As the intentions of the bourgeoisie became increasingly open, the cordones industriales and the comandos comunales (squatters, peasants and workers' community defence organisations) initiated plans for a meeting of all cordones and comandos in Santiago province. The president of the Cordon Cerillos expressed the sentiment growing among the politically advanced sections of the working class:
"The cordones are nuclei of popular power and must be developed because the government is locked into the framework of bourgeois institutions, which prevent it from thoroughly confronting the bourgeoisie."
The coup
On June 29 came the first attempted coup. It involved only 150 soldiers and was obviously only a trial run.
By this stage, however, the army was in full preparation for the decisive coup. Using the arms control law passed by the right-dominated Congress in October 1972, the army had already begun mass raids for guns in workplaces and homes.
On September 11, in the early morning hours, the navy seized the port of Valparaiso. At noon the campus of the State Technical University (a centre of left students) was attacked by jet fighters, then by troops using mortars and machine guns. Within an hour, 700 students were dead.

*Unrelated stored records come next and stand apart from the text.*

/-! ### onStep -/

@[simp] theorem onStep_part (n : Nat) (f : StepSt → StepSt) : (s.onStep n f).part = s.part := rfl
@[simp] theorem onStep_stepping (n : Nat) (f : StepSt → StepSt) : (s.onStep n f).stepping = s.stepping := rfl
@[simp] theorem onStep_phase (n : Nat) (f : StepSt → StepSt) : (s.onStep n f).phase = s.phase := rfl
@[simp] theorem onStep_wrstHeld (n : Nat) (f : StepSt → StepSt) : (s.onStep n f).wrstHeld = s.wrstHeld := rfl
@[simp] theorem onStep_warmAt (n : Nat) (f : StepSt → StepSt) : (s.onStep n f).warmAt = s.warmAt := rfl
@[simp] theorem onStep_pulses (n : Nat) (f : StepSt → StepSt) : (s.onStep n f).pulses = s.pulses := rfl
@[simp] theorem onStep_mgmt (n : Nat) (f : StepSt → StepSt) : (s.onStep n f).mgmt = s.mgmt := rfl
@[simp] theorem onStep_sched (n : Nat) (f : StepSt → StepSt) : (s.onStep n f).sched = s.sched := rfl
@[simp] theorem onStep_units (n : Nat) (f : StepSt → StepSt) : (s.onStep n f).units = s.units := rfl
@[simp] theorem onStep_host (n : Nat) (f : StepSt → StepSt) : (s.onStep n f).host = s.host := rfl
@[simp] theorem onStep_fab (n : Nat) (f : StepSt → StepSt) : (s.onStep n f).fab = s.fab := rfl
@[simp] theorem onStep_ports (n : Nat) (f : StepSt → StepSt) : (s.onStep n f).ports = s.ports := rfl
@[simp] theorem onStep_hoofs (n : Nat) (f : StepSt → StepSt) : (s.onStep n f).hoofs = s.hoofs := rfl
@[simp] theorem onStep_cores (n : Nat) (f : StepSt → StepSt) : (s.onStep n f).cores = s.cores := rfl
@[simp] theorem onStep_store (n : Nat) (f : StepSt → StepSt) : (s.onStep n f).store = s.store := rfl
@[simp] theorem onStep_dram (n : Nat) (f : StepSt → StepSt) : (s.onStep n f).dram = s.dram := rfl
@[simp] theorem onStep_slots (n : Nat) (f : StepSt → StepSt) : (s.onStep n f).slots = s.slots := rfl
@[simp] theorem onStep_freeq (n : Nat) (f : StepSt → StepSt) : (s.onStep n f).freeq = s.freeq := rfl
@[simp] theorem onStep_strms (n : Nat) (f : StepSt → StepSt) : (s.onStep n f).strms = s.strms := rfl
@[simp] theorem onStep_car (n : Nat) (f : StepSt → StepSt) : (s.onStep n f).car = s.car := rfl
@[simp] theorem onStep_tines (n : Nat) (f : StepSt → StepSt) : (s.onStep n f).tines = s.tines := rfl
@[simp] theorem onStep_ctxs (n : Nat) (f : StepSt → StepSt) : (s.onStep n f).ctxs = s.ctxs := rfl
@[simp] theorem onStep_armed (n : Nat) (f : StepSt → StepSt) : (s.onStep n f).armed = s.armed := rfl
@[simp] theorem onStep_deltas (n : Nat) (f : StepSt → StepSt) : (s.onStep n f).deltas = s.deltas := rfl
@[simp] theorem onStep_fulls (n : Nat) (f : StepSt → StepSt) : (s.onStep n f).fulls = s.fulls := rfl
@[simp] theorem onStep_quiesce (n : Nat) (f : StepSt → StepSt) : (s.onStep n f).quiesce = s.quiesce := rfl
@[simp] theorem onStep_pending (n : Nat) (f : StepSt → StepSt) : (s.onStep n f).pending = s.pending := rfl

/-! ### setVelvet -/

@[simp] theorem setVelvet_part (j : Nat) (v : Velvet) : (s.setVelvet j v).part = s.part := by simp only [setVelvet]
@[simp] theorem setVelvet_stepping (j : Nat) (v : Velvet) : (s.setVelvet j v).stepping = s.stepping := by simp only [setVelvet]
@[simp] theorem setVelvet_phase (j : Nat) (v : Velvet) : (s.setVelvet j v).phase = s.phase := by simp only [setVelvet]
@[simp] theorem setVelvet_wrstHeld (j : Nat) (v : Velvet) : (s.setVelvet j v).wrstHeld = s.wrstHeld := by simp only [setVelvet]
@[simp] theorem setVelvet_warmAt (j : Nat) (v : Velvet) : (s.setVelvet j v).warmAt = s.warmAt := by simp only [setVelvet]
@[simp] theorem setVelvet_pulses (j : Nat) (v : Velvet) : (s.setVelvet j v).pulses = s.pulses := by simp only [setVelvet]
@[simp] theorem setVelvet_mgmt (j : Nat) (v : Velvet) : (s.setVelvet j v).mgmt = s.mgmt := by simp only [setVelvet]
@[simp] theorem setVelvet_sched (j : Nat) (v : Velvet) : (s.setVelvet j v).sched = s.sched := by simp only [setVelvet]
@[simp] theorem setVelvet_units (j : Nat) (v : Velvet) : (s.setVelvet j v).units = s.units := by simp only [setVelvet]
@[simp] theorem setVelvet_host (j : Nat) (v : Velvet) : (s.setVelvet j v).host = s.host := by simp only [setVelvet]
@[simp] theorem setVelvet_fab (j : Nat) (v : Velvet) : (s.setVelvet j v).fab = s.fab := by simp only [setVelvet]
@[simp] theorem setVelvet_ports (j : Nat) (v : Velvet) : (s.setVelvet j v).ports = s.ports := by simp only [setVelvet]
@[simp] theorem setVelvet_hoofs (j : Nat) (v : Velvet) : (s.setVelvet j v).hoofs = s.hoofs := by simp only [setVelvet]
@[simp] theorem setVelvet_cores (j : Nat) (v : Velvet) : (s.setVelvet j v).cores = s.cores := by simp only [setVelvet]
@[simp] theorem setVelvet_dram (j : Nat) (v : Velvet) : (s.setVelvet j v).dram = s.dram := by simp only [setVelvet]
@[simp] theorem setVelvet_slots (j : Nat) (v : Velvet) : (s.setVelvet j v).slots = s.slots := by simp only [setVelvet]
@[simp] theorem setVelvet_freeq (j : Nat) (v : Velvet) : (s.setVelvet j v).freeq = s.freeq := by simp only [setVelvet]
@[simp] theorem setVelvet_strms (j : Nat) (v : Velvet) : (s.setVelvet j v).strms = s.strms := by simp only [setVelvet]
@[simp] theorem setVelvet_steps (j : Nat) (v : Velvet) : (s.setVelvet j v).steps = s.steps := by simp only [setVelvet]
@[simp] theorem setVelvet_car (j : Nat) (v : Velvet) : (s.setVelvet j v).car = s.car := by simp only [setVelvet]
@[simp] theorem setVelvet_tines (j : Nat) (v : Velvet) : (s.setVelvet j v).tines = s.tines := by simp only [setVelvet]
@[simp] theorem setVelvet_ctxs (j : Nat) (v : Velvet) : (s.setVelvet j v).ctxs = s.ctxs := by simp only [setVelvet]
@[simp] theorem setVelvet_armed (j : Nat) (v : Velvet) : (s.setVelvet j v).armed = s.armed := by simp only [setVelvet]
@[simp] theorem setVelvet_deltas (j : Nat) (v : Velvet) : (s.setVelvet j v).deltas = s.deltas := by simp only [setVelvet]
@[simp] theorem setVelvet_fulls (j : Nat) (v : Velvet) : (s.setVelvet j v).fulls = s.fulls := by simp only [setVelvet]
@[simp] theorem setVelvet_quiesce (j : Nat) (v : Velvet) : (s.setVelvet j v).quiesce = s.quiesce := by simp only [setVelvet]
@[simp] theorem setVelvet_pending (j : Nat) (v : Velvet) : (s.setVelvet j v).pending = s.pending := by simp only [setVelvet]

/-! ### atLeast -/

@[simp] theorem atLeast_part (t : Nat) : (s.atLeast t).part = s.part := rfl
@[simp] theorem atLeast_stepping (t : Nat) : (s.atLeast t).stepping = s.stepping := rfl
@[simp] theorem atLeast_phase (t : Nat) : (s.atLeast t).phase = s.phase := rfl
@[simp] theorem atLeast_wrstHeld (t : Nat) : (s.atLeast t).wrstHeld = s.wrstHeld := rfl
@[simp] theorem atLeast_warmAt (t : Nat) : (s.atLeast t).warmAt = s.warmAt := rfl
@[simp] theorem atLeast_pulses (t : Nat) : (s.atLeast t).pulses = s.pulses := rfl
@[simp] theorem atLeast_sched (t : Nat) : (s.atLeast t).sched = s.sched := rfl
@[simp] theorem atLeast_units (t : Nat) : (s.atLeast t).units = s.units := rfl
@[simp] theorem atLeast_host (t : Nat) : (s.atLeast t).host = s.host := rfl
@[simp] theorem atLeast_fab (t : Nat) : (s.atLeast t).fab = s.fab := rfl
@[simp] theorem atLeast_ports (t : Nat) : (s.atLeast t).ports = s.ports := rfl
@[simp] theorem atLeast_hoofs (t : Nat) : (s.atLeast t).hoofs = s.hoofs := rfl
@[simp] theorem atLeast_cores (t : Nat) : (s.atLeast t).cores = s.cores := rfl
@[simp] theorem atLeast_store (t : Nat) : (s.atLeast t).store = s.store := rfl
@[simp] theorem atLeast_dram (t : Nat) : (s.atLeast t).dram = s.dram := rfl
@[simp] theorem atLeast_slots (t : Nat) : (s.atLeast t).slots = s.slots := rfl
@[simp] theorem atLeast_freeq (t : Nat) : (s.atLeast t).freeq = s.freeq := rfl
@[simp] theorem atLeast_strms (t : Nat) : (s.atLeast t).strms = s.strms := rfl
@[simp] theorem atLeast_steps (t : Nat) : (s.atLeast t).steps = s.steps := rfl
@[simp] theorem atLeast_car (t : Nat) : (s.atLeast t).car = s.car := rfl
@[simp] theorem atLeast_tines (t : Nat) : (s.atLeast t).tines = s.tines := rfl
@[simp] theorem atLeast_ctxs (t : Nat) : (s.atLeast t).ctxs = s.ctxs := rfl
@[simp] theorem atLeast_armed (t : Nat) : (s.atLeast t).armed = s.armed := rfl
@[simp] theorem atLeast_deltas (t : Nat) : (s.atLeast t).deltas = s.deltas := rfl
@[simp] theorem atLeast_fulls (t : Nat) : (s.atLeast t).fulls = s.fulls := rfl
@[simp] theorem atLeast_quiesce (t : Nat) : (s.atLeast t).quiesce = s.quiesce := rfl
@[simp] theorem atLeast_pending (t : Nat) : (s.atLeast t).pending = s.pending := rfl

/-! ### What an updated piece reads as -/

@[simp] theorem core_setCore_same (i : Nat) (k : Core) : (s.setCore i k).core i = k := mget_mput_same _ _ _ _
theorem core_setCore_ne {i j : Nat} (k : Core) (h : j ≠ i) : (s.setCore i k).core j = s.core j := mget_mput_ne _ _ _ h

@[simp] theorem slot_setSlot_same (i : Nat) (k : Slot) : (s.setSlot i k).slot i = k := mget_mput_same _ _ _ _
theorem slot_setSlot_ne {i j : Nat} (k : Slot) (h : j ≠ i) : (s.setSlot i k).slot j = s.slot j := mget_mput_ne _ _ _ h

@[simp] theorem hoof_setHoof_same (i : Nat) (k : Hoof) : (s.setHoof i k).hoof i = k := mget_mput_same _ _ _ _
theorem hoof_setHoof_ne {i j : Nat} (k : Hoof) (h : j ≠ i) : (s.setHoof i k).hoof j = s.hoof j := mget_mput_ne _ _ _ h

@[simp] theorem hport_setHport_same (i : Nat) (k : HPort) : (s.setHport i k).hport i = k := mget_mput_same _ _ _ _
theorem hport_setHport_ne {i j : Nat} (k : HPort) (h : j ≠ i) : (s.setHport i k).hport j = s.hport j := mget_mput_ne _ _ _ h

@[simp] theorem fport_setFport_same (i : Nat) (k : FPort) : (s.setFport i k).fport i = k := mget_mput_same _ _ _ _
theorem fport_setFport_ne {i j : Nat} (k : FPort) (h : j ≠ i) : (s.setFport i k).fport j = s.fport j := mget_mput_ne _ _ _ h

theorem aget_aput_same {κ α : Type} [DecidableEq κ] (m : List (κ × α)) (k : κ) (v : α) : aget (aput m k v) k = some v := by
  induction m with
  | nil => simp [aput, aget]
  | cons e m ih =>
    obtain ⟨j, w⟩ := e
    unfold aput
    split_ifs with h
    · simp [aget]
    · simp [aget, h, ih]

theorem aget_aput_ne {κ α : Type} [DecidableEq κ] (m : List (κ × α)) {k i : κ} (v : α) (h : i ≠ k) : aget (aput m k v) i = aget m i := by
  induction m with
  | nil => simp [aput, aget, h.symm]
  | cons e m ih =>
    obtain ⟨j, w⟩ := e
    unfold aput
    split_ifs with h1
    · subst h1; simp [aget, h.symm]
    · simp only [aget]; split_ifs <;> simp_all

@[simp] theorem strm_setStrm_same (n : Nat) (k : Strm) : (s.setStrm n k).strm n = some k := aget_aput_same _ _ _
theorem strm_setStrm_ne {n i : Nat} (k : Strm) (h : i ≠ n) : (s.setStrm n k).strm i = s.strm i := aget_aput_ne _ _ h

@[simp] theorem op_setOp_same (t : Nat) (o : Op) : (s.setOp t o).op t = some o := by simp [op, setOp]
theorem op_setOp_ne {t i : Nat} (o : Op) (h : i ≠ t) : (s.setOp t o).op i = s.op i := by simp [op, setOp, slot_setSlot_ne _ _ h]
@[simp] theorem gen_setOp (t i : Nat) (o : Op) : ((s.setOp t o).slot i).gen = (s.slot i).gen := by
  by_cases h : i = t
  · subst h; simp [setOp]
  · simp [setOp, slot_setSlot_ne _ _ h]

/-! ### The end of a command -/

@[simp] theorem settle_part (r : State) : (settle s r).part = r.part := rfl
@[simp] theorem settle_stepping (r : State) : (settle s r).stepping = r.stepping := rfl
@[simp] theorem settle_phase (r : State) : (settle s r).phase = r.phase := rfl
@[simp] theorem settle_wrstHeld (r : State) : (settle s r).wrstHeld = r.wrstHeld := rfl
@[simp] theorem settle_warmAt (r : State) : (settle s r).warmAt = r.warmAt := rfl
@[simp] theorem settle_pulses (r : State) : (settle s r).pulses = r.pulses := rfl
@[simp] theorem settle_mgmt (r : State) : (settle s r).mgmt = r.mgmt := rfl
@[simp] theorem settle_sched (r : State) : (settle s r).sched = r.sched := rfl
@[simp] theorem settle_host (r : State) : (settle s r).host = r.host := rfl
@[simp] theorem settle_fab (r : State) : (settle s r).fab = r.fab := rfl
@[simp] theorem settle_ports (r : State) : (settle s r).ports = r.ports := rfl
@[simp] theorem settle_hoofs (r : State) : (settle s r).hoofs = r.hoofs := rfl
@[simp] theorem settle_cores (r : State) : (settle s r).cores = r.cores := rfl
@[simp] theorem settle_store (r : State) : (settle s r).store = r.store := rfl
@[simp] theorem settle_dram (r : State) : (settle s r).dram = r.dram := rfl
@[simp] theorem settle_slots (r : State) : (settle s r).slots = r.slots := rfl
@[simp] theorem settle_freeq (r : State) : (settle s r).freeq = r.freeq := rfl
@[simp] theorem settle_strms (r : State) : (settle s r).strms = r.strms := rfl
@[simp] theorem settle_steps (r : State) : (settle s r).steps = r.steps := rfl
@[simp] theorem settle_car (r : State) : (settle s r).car = r.car := rfl
@[simp] theorem settle_tines (r : State) : (settle s r).tines = r.tines := rfl
@[simp] theorem settle_ctxs (r : State) : (settle s r).ctxs = r.ctxs := rfl
@[simp] theorem settle_armed (r : State) : (settle s r).armed = r.armed := rfl
@[simp] theorem settle_deltas (r : State) : (settle s r).deltas = r.deltas := rfl
@[simp] theorem settle_fulls (r : State) : (settle s r).fulls = r.fulls := rfl
@[simp] theorem settle_quiesce (r : State) : (settle s r).quiesce = r.quiesce := rfl
@[simp] theorem settle_pending (r : State) : (settle s r).pending = s.pending := rfl
@[simp] theorem settle_core (r : State) (c : Nat) : (settle s r).core c = r.core c := rfl
@[simp] theorem settle_slot (r : State) (t : Nat) : (settle s r).slot t = r.slot t := rfl
@[simp] theorem settle_op (r : State) (t : Nat) : (settle s r).op t = r.op t := rfl
@[simp] theorem settle_hoof (r : State) (h : Nat) : (settle s r).hoof h = r.hoof h := rfl
@[simp] theorem settle_hport (r : State) (p : Nat) : (settle s r).hport p = r.hport p := rfl
@[simp] theorem settle_fport (r : State) (p : Nat) : (settle s r).fport p = r.fport p := rfl
@[simp] theorem settle_strm (r : State) (n : Nat) : (settle s r).strm n = r.strm n := rfl
@[simp] theorem settle_stBytes (r : State) (o n : Nat) : (settle s r).stBytes o n = r.stBytes o n := rfl
@[simp] theorem settle_tppeak (r : State) : (settle s r).units.tppeak = Nat.max r.units.tppeak (tpuse r) := rfl
@[simp] theorem tpuse_settle (r : State) : tpuse (settle s r) = tpuse r := rfl

end Sys2Proof.Machine.State
end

Factories were attacked systematically, but many workers managed to defend their factories for hours. An Italian newspaper described the savage onslaught by the army on one of the major plants in the industrial suburbs of Santiago: "Although it was attacked by heavy artillery and bombed from the air, the workers held out for five days. When the troops finally entered the shops, bodies were lying all over the floor. Then there was a hand to hand struggle inside, a last desperate attempt to hold the factory."
All socialist centres and offices were immediately attacked. Troops machine-gunned the entire staff of the MIR paper Punto Final in their offices. In all some 25,000 people were killed in the first few days.
Many things are different today, but the tragic lessons of the Chilean coup -- the failure of the gradualist parliamentary strategy -- remain.